The new tax code benefits the self-employed and small business owners

On Dec. 22, 2017, President Trump signed the Tax Cuts and Jobs Act into law. This new tax code is meant to benefit small business owners by offering a large deduction for qualified business income from pass-through entities, as well as providing several tax benefits to the self-employed. Learn more about what exactly that means for you (and your taxes) below.

Tax break

Besides small businesses and self-employed people, pass-through businesses — businesses that define the profits of the company as income for the owner — also receive a 20 percent tax deduction on profit thanks to the new code. As a result, this allows people who are self-employed or who work as contractors to pay less money than those receiving a paycheck directly from their employer.

“For example, a contractor doing the same work as a plumber but booking that income to a limited liability corporation would get a significant tax break compared to an employee working as a plumber for a company,” writes policy reporter Bob Bryan in a December 2017 article for Business Insider.
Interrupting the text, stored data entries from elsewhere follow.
-- ==== Sys2Proof/Laws/Footprint.lean ====
section
/-! SUPPORT. Footprints: which blocks of the state each operation can change. One lemma for each operation; what an
operation leaves alone is read off it, as in `(closeKeys_touches s into keys).link rfl`. -/

namespace Sys2Proof.Machine

/-- The blocks of either. -/
def Blocks.union (a b : Blocks) : Blocks :=
  { time := a.time || b.time,
    link := a.link || b.link,
    tracker := a.tracker || b.tracker,
    capture := a.capture || b.capture,
    mem := a.mem || b.mem,
    voices := a.voices || b.voices,
    intake := a.intake || b.intake,
    sched := a.sched || b.sched,
    duplex := a.duplex || b.duplex,
    calib := a.calib || b.calib,
    port := a.port || b.port,
    store := a.store || b.store,
    pending := a.pending || b.pending }

/-- Every block of `a` is one of `b`. -/
def Blocks.within (a b : Blocks) : Bool :=
  (!a.time || b.time) &&
    (!a.link || b.link) &&
    (!a.tracker || b.tracker) &&
    (!a.capture || b.capture) &&
    (!a.mem || b.mem) &&
    (!a.voices || b.voices) &&
    (!a.intake || b.intake) &&
    (!a.sched || b.sched) &&
    (!a.duplex || b.duplex) &&
    (!a.calib || b.calib) &&
    (!a.port || b.port) &&
    (!a.store || b.store) &&
    (!a.pending || b.pending)

theorem Touches.refl (b : Blocks) (s : State) : Touches b s s := by constructor <;> intro _ <;> rfl

theorem Touches.trans {a b : Blocks} {s t u : State} (h : Touches a s t) (k : Touches b t u) :
    Touches (a.union b) s u := by
  constructor <;> intro e <;> simp only [Blocks.union, Bool.or_eq_false_iff] at e
  · rw [k.time e.2, h.time e.1]
  · rw [k.link e.2, h.link e.1]
  · rw [k.tracker e.2, h.tracker e.1]
  · rw [k.capture e.2, h.capture e.1]
  · rw [k.mem e.2, h.mem e.1]
  · rw [k.voices e.2, h.voices e.1]
  · rw [k.intake e.2, h.intake e.1]
  · rw [k.sched e.2, h.sched e.1]
  · rw [k.duplex e.2, h.duplex e.1]
  · rw [k.calib e.2, h.calib e.1]
  · rw [k.port e.2, h.port e.1]
  · rw [k.store e.2, h.store e.1]
  · rw [k.pending e.2, h.pending e.1]

theorem Touches.mono {a b : Blocks} {s t : State} (h : Touches a s t) (le : a.within b = true) : Touches b s t := by
  simp only [Blocks.within, Bool.and_eq_true, Bool.or_eq_true, Bool.not_eq_true'] at le
  constructor <;> intro e
  · exact h.time ((le.1.1.1.1.1.1.1.1.1.1.1.1).resolve_right (by simp [e]))
  · exact h.link ((le.1.1.1.1.1.1.1.1.1.1.1.2).resolve_right (by simp [e]))
  · exact h.tracker ((le.1.1.1.1.1.1.1.1.1.1.2).resolve_right (by simp [e]))
  · exact h.capture ((le.1.1.1.1.1.1.1.1.1.2).resolve_right (by simp [e]))
  · exact h.mem ((le.1.1.1.1.1.1.1.1.2).resolve_right (by simp [e]))
  · exact h.voices ((le.1.1.1.1.1.1.1.2).resolve_right (by simp [e]))
  · exact h.intake ((le.1.1.1.1.1.1.2).resolve_right (by simp [e]))
  · exact h.sched ((le.1.1.1.1.1.2).resolve_right (by simp [e]))
  · exact h.duplex ((le.1.1.1.1.2).resolve_right (by simp [e]))
  · exact h.calib ((le.1.1.1.2).resolve_right (by simp [e]))
  · exact h.port ((le.1.1.2).resolve_right (by simp [e]))
  · exact h.store ((le.1.2).resolve_right (by simp [e]))
  · exact h.pending ((le.2).resolve_right (by simp [e]))

/-- Two steps within the same blocks. -/
theorem Touches.seq {b : Blocks} {s t u : State} (h : Touches b s t) (k : Touches b t u) : Touches b s u :=
  (h.trans k).mono (by cases b; simp [Blocks.within, Blocks.union])

/-- Before a last step that keeps to fewer blocks. -/
theorem Touches.via {a b : Blocks} {s t u : State} (k : Touches a t u) (h : Touches b s t) (le : a.within b = true) :
    Touches b s u := h.seq (k.mono le)

theorem Touches.foldl {α : Type} {b : Blocks} {f : State → α → State} (h : ∀ s a, Touches b s (f s a)) (l : List α)
    (s : State) : Touches b s (l.foldl f s) := by
  induction l generalizing s with
  | nil => exact Touches.refl b s
  | cons a l ih => exact (h s a).seq (ih (f s a))

theorem Touches.foldlOn {α : Type} {b : Blocks} {f : State → α → State} {l : List α} {s t : State} (h : Touches b s t)
    (k : ∀ s a, Touches b s (f s a)) : Touches b s (l.foldl f t) := h.seq (Touches.foldl k l t)

theorem Touches.ite {b : Blocks} {s t u : State} {p : Prop} [Decidable p] (h : p → Touches b s t)
    (k : ¬p → Touches b s u) : Touches b s (if p then t else u) := by
  by_cases e : p <;> simp only [e, if_true, if_false]
  · exact h e
  · exact k e

theorem Touches.on_time {b : Blocks} {s t : State} {x : _} (h : Touches b s t) (e : b.time = true) :
    Touches b s { t with time := x } :=
  h.seq (by constructor <;> intro k <;> first | rfl | (rw [e] at k; cases k))

theorem Touches.on_link {b : Blocks} {s t : State} {x : _} (h : Touches b s t) (e : b.link = true) :
    Touches b s { t with link := x } :=
  h.seq (by constructor <;> intro k <;> first | rfl | (rw [e] at k; cases k))

theorem Touches.on_tracker {b : Blocks} {s t : State} {x : _} (h : Touches b s t) (e : b.tracker = true) :
    Touches b s { t with tracker := x } :=
  h.seq (by constructor <;> intro k <;> first | rfl | (rw [e] at k; cases k))

theorem Touches.on_capture {b : Blocks} {s t : State} {x : _} (h : Touches b s t) (e : b.capture = true) :
    Touches b s { t with capture := x } :=
  h.seq (by constructor <;> intro k <;> first | rfl | (rw [e] at k; cases k))

theorem Touches.on_mem {b : Blocks} {s t : State} {x : _} (h : Touches b s t) (e : b.mem = true) :
    Touches b s { t with mem := x } :=
  h.seq (by constructor <;> intro k <;> first | rfl | (rw [e] at k; cases k))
What’s more, before the new tax code, if you were self-employed and your income was less than $127,200, you were required to pay Social Security and Medicare taxes at a rate of 15.3 percent. In comparison, employees of a business only needed to pay 7.65 percent while their employer paid the rest.

In most cases, with the new legislation, the aforementioned 15.3 percent tax no longer applies to income that also qualifies for the lower small business rate. In a November 2017 article for CBS News, financial advisor Ray Martin says the combination of these two benefits “could save almost 30 percent in tax on a portion of income for many self-employed people.”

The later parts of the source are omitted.